_Saved data entries:_

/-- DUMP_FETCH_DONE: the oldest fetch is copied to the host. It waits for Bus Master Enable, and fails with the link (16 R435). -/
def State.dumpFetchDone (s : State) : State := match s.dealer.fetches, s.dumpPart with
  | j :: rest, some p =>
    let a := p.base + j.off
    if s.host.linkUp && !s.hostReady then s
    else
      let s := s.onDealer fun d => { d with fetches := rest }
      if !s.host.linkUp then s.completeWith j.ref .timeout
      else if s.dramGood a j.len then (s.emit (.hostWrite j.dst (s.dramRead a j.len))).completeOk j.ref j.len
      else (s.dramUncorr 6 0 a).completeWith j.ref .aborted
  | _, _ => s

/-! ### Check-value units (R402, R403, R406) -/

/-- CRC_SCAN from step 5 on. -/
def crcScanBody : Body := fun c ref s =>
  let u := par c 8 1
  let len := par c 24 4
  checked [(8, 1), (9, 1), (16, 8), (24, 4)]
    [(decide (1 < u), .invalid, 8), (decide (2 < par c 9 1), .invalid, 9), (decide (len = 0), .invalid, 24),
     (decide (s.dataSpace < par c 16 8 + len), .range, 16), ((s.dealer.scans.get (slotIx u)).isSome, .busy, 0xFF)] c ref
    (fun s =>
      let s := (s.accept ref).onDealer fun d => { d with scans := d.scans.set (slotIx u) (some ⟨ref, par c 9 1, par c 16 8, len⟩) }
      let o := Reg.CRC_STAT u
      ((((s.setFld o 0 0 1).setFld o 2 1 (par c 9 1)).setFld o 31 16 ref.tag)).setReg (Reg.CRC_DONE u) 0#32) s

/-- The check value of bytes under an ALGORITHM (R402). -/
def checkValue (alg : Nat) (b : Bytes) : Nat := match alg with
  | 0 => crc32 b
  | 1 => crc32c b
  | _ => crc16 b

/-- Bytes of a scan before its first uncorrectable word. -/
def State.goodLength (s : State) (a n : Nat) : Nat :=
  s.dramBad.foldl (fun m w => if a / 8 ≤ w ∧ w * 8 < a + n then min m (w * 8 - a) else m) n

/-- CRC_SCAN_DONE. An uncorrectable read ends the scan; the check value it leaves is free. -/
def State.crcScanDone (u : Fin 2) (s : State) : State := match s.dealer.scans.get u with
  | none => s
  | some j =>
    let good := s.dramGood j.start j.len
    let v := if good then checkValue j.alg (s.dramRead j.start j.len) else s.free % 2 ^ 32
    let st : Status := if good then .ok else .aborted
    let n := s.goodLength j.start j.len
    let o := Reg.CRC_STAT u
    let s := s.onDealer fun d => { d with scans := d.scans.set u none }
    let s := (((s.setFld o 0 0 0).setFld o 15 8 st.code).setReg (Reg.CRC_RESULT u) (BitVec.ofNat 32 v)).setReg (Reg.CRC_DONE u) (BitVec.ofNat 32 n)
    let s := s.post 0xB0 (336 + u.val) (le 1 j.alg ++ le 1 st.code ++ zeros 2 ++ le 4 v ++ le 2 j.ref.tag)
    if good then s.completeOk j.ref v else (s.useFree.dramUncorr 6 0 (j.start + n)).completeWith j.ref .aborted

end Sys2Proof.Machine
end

_TASK DETAILS:_ Out of the data above, set down the lines from the one with "(decide (s.dataSpace <" to the one with "is free. -/", both included, exactly as written and with no additions.

_RESPONSE AREA:_
     (decide (s.dataSpace < par c 16 8 + len), .range, 16), ((s.dealer.scans.get (slotIx u)).isSome, .busy, 0xFF)] c ref
    (fun s =>
      let s := (s.accept ref).onDealer fun d => { d with scans := d.scans.set (slotIx u) (some ⟨ref, par c 9 1, par c 16 8, len⟩) }
      let o := Reg.CRC_STAT u
      ((((s.setFld o 0 0 1).setFld o 2 1 (par c 9 1)).setFld o 31 16 ref.tag)).setReg (Reg.CRC_DONE u) 0#32) s

/-- The check value of bytes under an ALGORITHM (R402). -/
def checkValue (alg : Nat) (b : Bytes) : Nat := match alg with
  | 0 => crc32 b
  | 1 => crc32c b
  | _ => crc16 b

/-- Bytes of a scan before its first uncorrectable word. -/
def State.goodLength (s : State) (a n : Nat) : Nat :=
  s.dramBad.foldl (fun m w => if a / 8 ≤ w ∧ w * 8 < a + n then min m (w * 8 - a) else m) n

/-- CRC_SCAN_DONE. An uncorrectable read ends the scan; the check value it leaves is free. -/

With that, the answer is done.